За волной - край света (Федоров) - страница 55

— Вот те на, — удивился Иван Ларионович, — как же так?

— А вот так. Как подпись вчинить смогли купцы — тайна. Однако и под пыткой асессор от нее не отказался. Грамота была, как донос на себя. Согрешил — де и вот покаялся. В исступлении ума Крылов волосы рвал, но а подпись его под грамотой, и все тут. Отказаться не смел.

Иван Ларионович подобрал ноги под лавку. Кашлянул. С опаской на судейского взглянул.

— Истинно, — сказал, — лукавое дело. Ну, народ… А что же дальше с асессором?

— Известно: в кандалы и в Петербурх. Купцов выпустили. А вот, — судейский наклонился к Ивану Ларионовичу, — ямщик–то, Скорняков Иван, сгинул. В полынью на Ангаре влетел, и, конечно, и он, и кони — под лед. Следа не осталось. Круги на воде. Однако говорили, что не сам он в пропасть эту вскочил, но вбили его туда.

Иван Ларионович на лавке осел.

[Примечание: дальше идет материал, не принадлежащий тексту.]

-- ==== Sys2Proof/Tests/Slice0.lean ====
section
/-! SUPPORT. Tests: words of the spec that decode to what they stand for, ill-formed terms that WellFormed refuses, worked
examples of the spec, and a witness for every statement that has hypotheses. -/

namespace Sys2Proof.Tests

set_option Elab.async false

open Sys2Proof Sys2Proof.Machine Sys2Proof.Safety

/-! ### A small machine -/

/-- The split whose word issues in the tests. -/
def tMe : Me := { core := 0, sched := 0, slot := 0, sid := 0 }

/-- A LANE train with lanes 0 to 3 live and all but lane 2 active. -/
def tTrain : Train :=
  { state := .resident, granules := 16, rung := 5, live := 0xF, launch := 1, wg := 1, sregs := [(120, 1)],
    splits := [{ valid := true, member := 0xF, active := 0xB }, {}, {}, {}] }

/-- Its launch: two runs of one word, privileged, its one role with both rights. -/
def tLaunch : Launch :=
  { priv := true, codeWords := 3, wgCount := 1, nextWg := 1, trainsPerWg := 1, packet := 1,
    runMaps := [(5, [{ start := 0, len := 1 }, { start := 1, len := 1 }])],
    roles := [{ entry := 0, granules := 16, trains := 1, producer := true, stream := true }] }

/-- Its workgroup. -/
def tWg : Workgroup := { launch := 1, localSize := 4096, tileCount := 4 }

/-- The machine in which a train, in a launch and a workgroup, issues the one word of its run; translation is off. -/
def tState (t : Train) (l : Launch := tLaunch) (g : Workgroup := tWg) : State :=
  { State.reset with
    cur := some 0, nextId := 2, trains := [(0, t)], launches := [(1, l)], wgs := [(1, g)],
    ctxs := [(0, { physical := true, begun := true, priv := true, pinq := 64 })],
    boot := { State.reset.boot with step := 5 }, hbmReady := true,
    cores := [(0, { scheds := [(0, { run := some { slot := 0, sid := 0, words := [0] } })] })] }

/-- The train after an instruction has issued. -/
def tAfter (i : Instr) (t : Train) : Option Train :=
  match exec i (tState t) with
  | .next u => some (u.train 0)
  | _ => none

/-- Lanes 0 to 3 of a vector register after an instruction. -/
def tLanes (i : Instr) (t : Train) (r : Nat) : Option (List Nat) :=
  (tAfter i t).map fun u => (List.range 4).map fun l => (u.readV r l).toNat

/-- Scalar registers after an instruction. -/
def tScalars (i : Instr) (t : Train) (rs : List Nat) : Option (List Nat) :=
  (tAfter i t).map fun u => rs.map fun r => (u.readS 0 r).toNat


/-- Vector integer words, laid out by Tables 4.1, 4.2 and the opcode map from a value for each field. -/
theorem test_decode_vector_integer_0 :
    [0x010AAAB0075A2F84, 0x011C839C7D959447, 0x012E5C88F3D0EB02, 0x01303575680B51C5, 0x01420E61DE46A680,
      0x0153E74E54811D43, 0x0165B83ACABC6206, 0x0177912740F7D8C1, 0x01896A13B7322F94, 0x019B42FC2D6D9457,
      0x01AD1BE8A3A8EB0A, 0x01BEF4D519E351C5, 0x01C0CDC18E1EA680, 0x01D2A6AE04591D4B].map (decodeTableWord 64) =
    [some (.vadd ⟨0x155, 0xac, 3, 0x15a, 1, 0, 7, 6, 0, 4⟩), some (.vsub ⟨0x190, 0xe7, 0x3e, 0x195, 4, 1, 2, 1, 0, 7⟩),
      some (.vmul ⟨0x1cb, 0x122, 0x79, 0x1d0, 7, 0, 5, 4, 0, 2⟩), some (.vmulhi ⟨6, 0x15d, 0xb4, 11, 2, 1, 0, 7, 0, 5⟩),
      some (.vmad ⟨0x41, 0x198, 0xef, 0x46, 5, 0, 3, 2, 0, 0⟩), some (.vmin ⟨0x7c, 0x1d3, 0x12a, 0x81, 0, 1, 6, 5, 0, 3⟩),
      some (.vmax ⟨0xb7, 14, 0x165, 0xbc, 3, 0, 1, 0, 0, 6⟩), some (.vabsd ⟨0xf2, 0x49, 0x1a0, 0xf7, 6, 1, 4, 3, 0, 1⟩),
      some (.vand ⟨0x12d, 0x84, 0x1db, 0x132, 1, 0, 7, 6, 2, 4⟩), some (.vor ⟨0x168, 0xbf, 0x16, 0x16d, 4, 1, 2, 1, 2, 7⟩),
      some (.vxor ⟨0x1a3, 0xfa, 0x51, 0x1a8, 7, 0, 5, 4, 1, 2⟩), some (.vshl ⟨0x1de, 0x135, 0x8c, 0x1e3, 2, 1, 0, 7, 0, 5⟩),
      some (.vshr ⟨0x19, 0x170, 0xc7, 0x1e, 5, 0, 3, 2, 0, 0⟩), some (.vrot ⟨0x54, 0x1ab, 0x102, 0x59, 0, 1, 6, 5, 1, 3⟩)] := by
  decide +kernel

/-- Vector integer words, laid out by Tables 4.1, 4.2 and the opcode map from a value for each field. -/
theorem test_decode_vector_integer_1 :
    [0x01E47F9A7A94620E, 0x01F65086F0CFD8C1, 0x02082973670A2F84, 0x021A025FDD459447, 0x022BDB485380EB02,
      0x023DB434C9BB51C5, 0x024F8D213FF6A680, 0x0251660DB4311D43, 0x02633EFA2A6C622E, 0x027517E6A0A7D8C1,
      0x0286E8D316E22F84, 0x0298C1BD0003171D, 0x02AA9AA800031758, 0x02BC7394799351FD].map (decodeTableWord 64) =
    [some (.vfun ⟨0x8f, 0x1e6, 0x13d, 0x94, 3, 0, 1, 0, 1, 6⟩), some (.vbfx ⟨0xca, 0x21, 0x178, 0xcf, 6, 1, 4, 3, 0, 1⟩),
      some (.vbfi ⟨0x105, 0x5c, 0x1b3, 0x10a, 1, 0, 7, 6, 0, 4⟩), some (.vclz ⟨0x140, 0x97, 0x1ee, 0x145, 4, 1, 2, 1, 0, 7⟩),
      some (.vctz ⟨0x17b, 0xd2, 0x29, 0x180, 7, 0, 5, 4, 0, 2⟩), some (.vffs ⟨0x1b6, 0x10d, 0x64, 0x1bb, 2, 1, 0, 7, 0, 5⟩),
      some (.vpopc ⟨0x1f1, 0x148, 0x9f, 0x1f6, 5, 0, 3, 2, 0, 0⟩), some (.vbrev ⟨0x2c, 0x183, 0xda, 0x31, 0, 1, 6, 5, 0, 3⟩),
      some (.vcmp ⟨0x67, 0x1be, 0x115, 0x6c, 3, 0, 1, 0, 5, 6⟩), some (.vsel ⟨0xa2, 0x1f9, 0x150, 0xa7, 6, 1, 4, 3, 0, 1⟩),
      some (.vmov ⟨0xdd, 0x34, 0x18b, 0xe2, 1, 0, 7, 6, 0, 4⟩), some (.vmovi ⟨0x118, 0x6f, 1, 0x3171d⟩),
      some (.vaddi ⟨0x153, 0xaa, 0, 0x31758⟩), some (.vcvti ⟨0x18e, 0xe5, 0x3c, 0x193, 2, 1, 0, 7, 7, 5⟩)] := by
  decide +kernel

/-- Vector integer words, laid out by Tables 4.1, 4.2 and the opcode map from a value for each field. -/
theorem test_decode_vector_integer_2 :
    [0x02CE4C80EFCEA680, 0x02D0256D64091D43].map (decodeTableWord 64) =
    [some (.vbsrd ⟨0x1c9, 0x120, 0x77, 0x1ce, 5, 0, 3, 2, 0, 0⟩), some (.vbsinit ⟨4, 0x15b, 0xb2, 9, 0, 1, 6, 5, 0, 3⟩)] := by
  decide +kernel

/-- Scalar integer words, laid out by Tables 4.1, 4.2 and the opcode map from a value for each field. -/
theorem test_decode_scalar_integer_0 :
    [0x0306A331BA20316D, 0x031E11CF759009A8, 0x032560ACB0E021E3, 0x033CCF4A6B503A1E, 0x03443E27A6A01259,
      0x035B8CC561102A94, 0x0362FBA29C6002CF, 0x037A4A4057D01B0A, 0x0381B91D92203345, 0x039907FB4D900B80,
      0x03A0769888E023BB, 0x03B7C57643503BF6, 0x03CF3413FEA01431, 0x03D682F139102C6C].map (decodeTableWord 64) =
    [some (.sadd ⟨0x35, 12, 0x63, 0x3a, 1, 0, 0, 6, 0x16d⟩), some (.ssub ⟨0x70, 0x47, 0x1e, 0x75, 4, 1, 0, 1, 0x1a8⟩),
      some (.smul ⟨0x2b, 2, 0x59, 0x30, 7, 0, 0, 4, 0x1e3⟩), some (.smulhi ⟨0x66, 0x3d, 0x14, 0x6b, 2, 1, 0, 7, 0x21e⟩),
      some (.sand ⟨0x21, 0x78, 0x4f, 0x26, 5, 0, 0, 2, 0x259⟩), some (.sor ⟨0x5c, 0x33, 10, 0x61, 0, 1, 0, 5, 0x294⟩),
      some (.sxor ⟨0x17, 0x6e, 0x45, 0x1c, 3, 0, 0, 0, 0x2cf⟩), some (.sshl ⟨0x52, 0x29, 0, 0x57, 6, 1, 0, 3, 0x30a⟩),
      some (.sshr ⟨13, 0x64, 0x3b, 0x12, 1, 0, 0, 6, 0x345⟩), some (.sbfx ⟨0x48, 0x1f, 0x76, 0x4d, 4, 1, 0, 1, 0x380⟩),
      some (.sbfi ⟨3, 0x5a, 0x31, 8, 7, 0, 0, 4, 0x3bb⟩), some (.sclz ⟨0x3e, 0x15, 0x6c, 0x43, 2, 1, 0, 7, 0x3f6⟩),
      some (.spopc ⟨0x79, 0x50, 0x27, 0x7e, 5, 0, 0, 2, 0x431⟩), some (.sffs ⟨0x34, 11, 0x62, 0x39, 0, 1, 0, 5, 0x46c⟩)] := by
  decide +kernel

/-- Scalar integer words, laid out by Tables 4.1, 4.2 and the opcode map from a value for each field. -/
theorem test_decode_scalar_integer_1 :
    [0x03EDF18EF46004A7, 0x03F5406C2FD01CE2, 0x040CAF09EA21751D, 0x04141DE725900D58, 0x042B6C8100031CE0,
      0x0432DB4000031D1B, 0x044A2A3FD6A01609, 0x045198DD11102E44, 0x0468E7BACC60067F].map (decodeTableWord 64) =
    [some (.smin ⟨0x6f, 0x46, 0x1d, 0x74, 3, 0, 0, 0, 0x4a7⟩), some (.smax ⟨0x2a, 1, 0x58, 0x2f, 6, 1, 0, 3, 0x4e2⟩),
      some (.scmp ⟨0x65, 0x3c, 0x13, 0x6a, 1, 0, 5, 6, 0x51d⟩), some (.smov ⟨0x20, 0x77, 0x4e, 0x25, 4, 1, 0, 1, 0x558⟩),
      some (.smovi ⟨0x5b, 0x32, 1, 0x31ce0⟩), some (.saddi ⟨0x16, 0x6d, 0, 0x31d1b⟩),
      some (.ssel ⟨0x51, 0x28, 0x7f, 0x56, 5, 0, 0, 2, 0x609⟩), some (.smcnt ⟨12, 0x63, 0x3a, 0x11, 0, 1, 0, 5, 0x644⟩),
      some (.smfirst ⟨0x47, 0x1e, 0x75, 0x4c, 3, 0, 0, 0, 0x67f⟩)] := by
  decide +kernel

/-- Floating and cross-lane words, laid out by Tables 4.1, 4.2 and the opcode map from a value for each field. -/
theorem test_decode_floating_and_cross_lane_0 :
    [0x0500ADB1861A2F84, 0x0512869DFC559447, 0x05245F8A7290EB02, 0x05363076E8CB51C5, 0x054809635F06A688,
      0x0559E24FD5411D4B, 0x056BBB384B7C623E, 0x057D9424C1B7D8C1, 0x058F6D1137F22F84, 0x059145FDAC2D9447,
      0x05A31EEA2268EB02, 0x05B4F7D698A351C5, 0x05C6C8C30EDEA680, 0x05D8A1AF85191D43].map (decodeTableWord 64) =
    [some (.vfadd ⟨0x15, 0x16c, 0xc3, 0x1a, 1, 0, 7, 6, 0, 4⟩), some (.vfsub ⟨0x50, 0x1a7, 0xfe, 0x55, 4, 1, 2, 1, 0, 7⟩),
      some (.vfmul ⟨0x8b, 0x1e2, 0x139, 0x90, 7, 0, 5, 4, 0, 2⟩), some (.vfma ⟨0xc6, 0x1d, 0x174, 0xcb, 2, 1, 0, 7, 0, 5⟩),
      some (.vfmin ⟨0x101, 0x58, 0x1af, 0x106, 5, 0, 3, 2, 1, 0⟩),
      some (.vfmax ⟨0x13c, 0x93, 0x1ea, 0x141, 0, 1, 6, 5, 1, 3⟩),
      some (.vfcmp ⟨0x177, 0xce, 0x25, 0x17c, 3, 0, 1, 0, 7, 6⟩),
      some (.vfclass ⟨0x1b2, 0x109, 0x60, 0x1b7, 6, 1, 4, 3, 0, 1⟩),
      some (.vfdiv ⟨0x1ed, 0x144, 0x9b, 0x1f2, 1, 0, 7, 6, 0, 4⟩),
      some (.vfsqrt ⟨0x28, 0x17f, 0xd6, 0x2d, 4, 1, 2, 1, 0, 7⟩), some (.vfrcp ⟨0x63, 0x1ba, 0x111, 0x68, 7, 0, 5, 4, 0, 2⟩),
      some (.vfrsq ⟨0x9e, 0x1f5, 0x14c, 0xa3, 2, 1, 0, 7, 0, 5⟩), some (.vfexp2 ⟨0xd9, 0x30, 0x187, 0xde, 5, 0, 3, 2, 0, 0⟩),
      some (.vflog2 ⟨0x114, 0x6b, 0x1c2, 0x119, 0, 1, 6, 5, 0, 3⟩)] := by
  decide +kernel

/-- Floating and cross-lane words, laid out by Tables 4.1, 4.2 and the opcode map from a value for each field. -/
theorem test_decode_floating_and_cross_lane_1 :
    [0x05EA7A9BFB546206, 0x05FC5384718FD8C1, 0x060E2C70E7CA2F84, 0x0610055D5C059447, 0x0621DE49D240EB02,
      0x0633B736487B51ED, 0x06458822BEB6A698, 0x0657610F34F11D7B, 0x066939FBAB2C6226, 0x067B12E42167D8E1,
      0x068CEBD097A22F84, 0x070BAB30477A2F9C, 0x071D841CBDB59447, 0x072F5D0933F0EB3A].map (decodeTableWord 64) =
    [some (.vfsin ⟨0x14f, 0xa6, 0x1fd, 0x154, 3, 0, 1, 0, 0, 6⟩),
      some (.vfcos ⟨0x18a, 0xe1, 0x38, 0x18f, 6, 1, 4, 3, 0, 1⟩),
      some (.vfrnd ⟨0x1c5, 0x11c, 0x73, 0x1ca, 1, 0, 7, 6, 0, 4⟩), some (.vffract ⟨0, 0x157, 0xae, 5, 4, 1, 2, 1, 0, 7⟩),
      some (.vfldexp ⟨0x3b, 0x192, 0xe9, 0x40, 7, 0, 5, 4, 0, 2⟩),
      some (.vfcvt ⟨0x76, 0x1cd, 0x124, 0x7b, 2, 1, 0, 7, 5, 5⟩), some (.vcvtfi ⟨0xb1, 8, 0x15f, 0xb6, 5, 0, 3, 2, 3, 0⟩),
      some (.vcvtif ⟨0xec, 0x43, 0x19a, 0xf1, 0, 1, 6, 5, 7, 3⟩),
      some (.vpack ⟨0x127, 0x7e, 0x1d5, 0x12c, 3, 0, 1, 0, 4, 6⟩),
      some (.vunpk ⟨0x162, 0xb9, 0x10, 0x167, 6, 1, 4, 3, 4, 1⟩),
      some (.vfdot2 ⟨0x19d, 0xf4, 0x4b, 0x1a2, 1, 0, 7, 6, 0, 4⟩),
      some (.vshuf ⟨0x175, 0xcc, 0x23, 0x17a, 1, 0, 7, 6, 3, 4⟩),
      some (.vbcast ⟨0x1b0, 0x107, 0x5e, 0x1b5, 4, 1, 2, 1, 0, 7⟩),
      some (.vredu ⟨0x1eb, 0x142, 0x99, 0x1f0, 7, 0, 5, 4, 7, 2⟩)] := by
  decide +kernel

Поморгал глазами. Выпростал из–под себя ладони и ухватил пятерней за подбородок. Помолчав долгое время, убежденно сказал:

— Воровское племя купцы. Тати.

Крючок странно улыбался.

— Что ощерился? — шикнул Иван Ларионович и взглянул испытующе. — Маков цвет… Хорош. От тебя подлинно всякого дождаться можно.

Судейский подобрал губы.

Иван Ларионович достал пачку денег, толкнул через стол.

— Ступай, — сказал, — это за труды.

Судейский забормотал слова благодарности, но купец прервал:

— Иди, иди. Рожа, — выдохнул. — Эх, народ.

Рассказ крючка настроение ему испортил.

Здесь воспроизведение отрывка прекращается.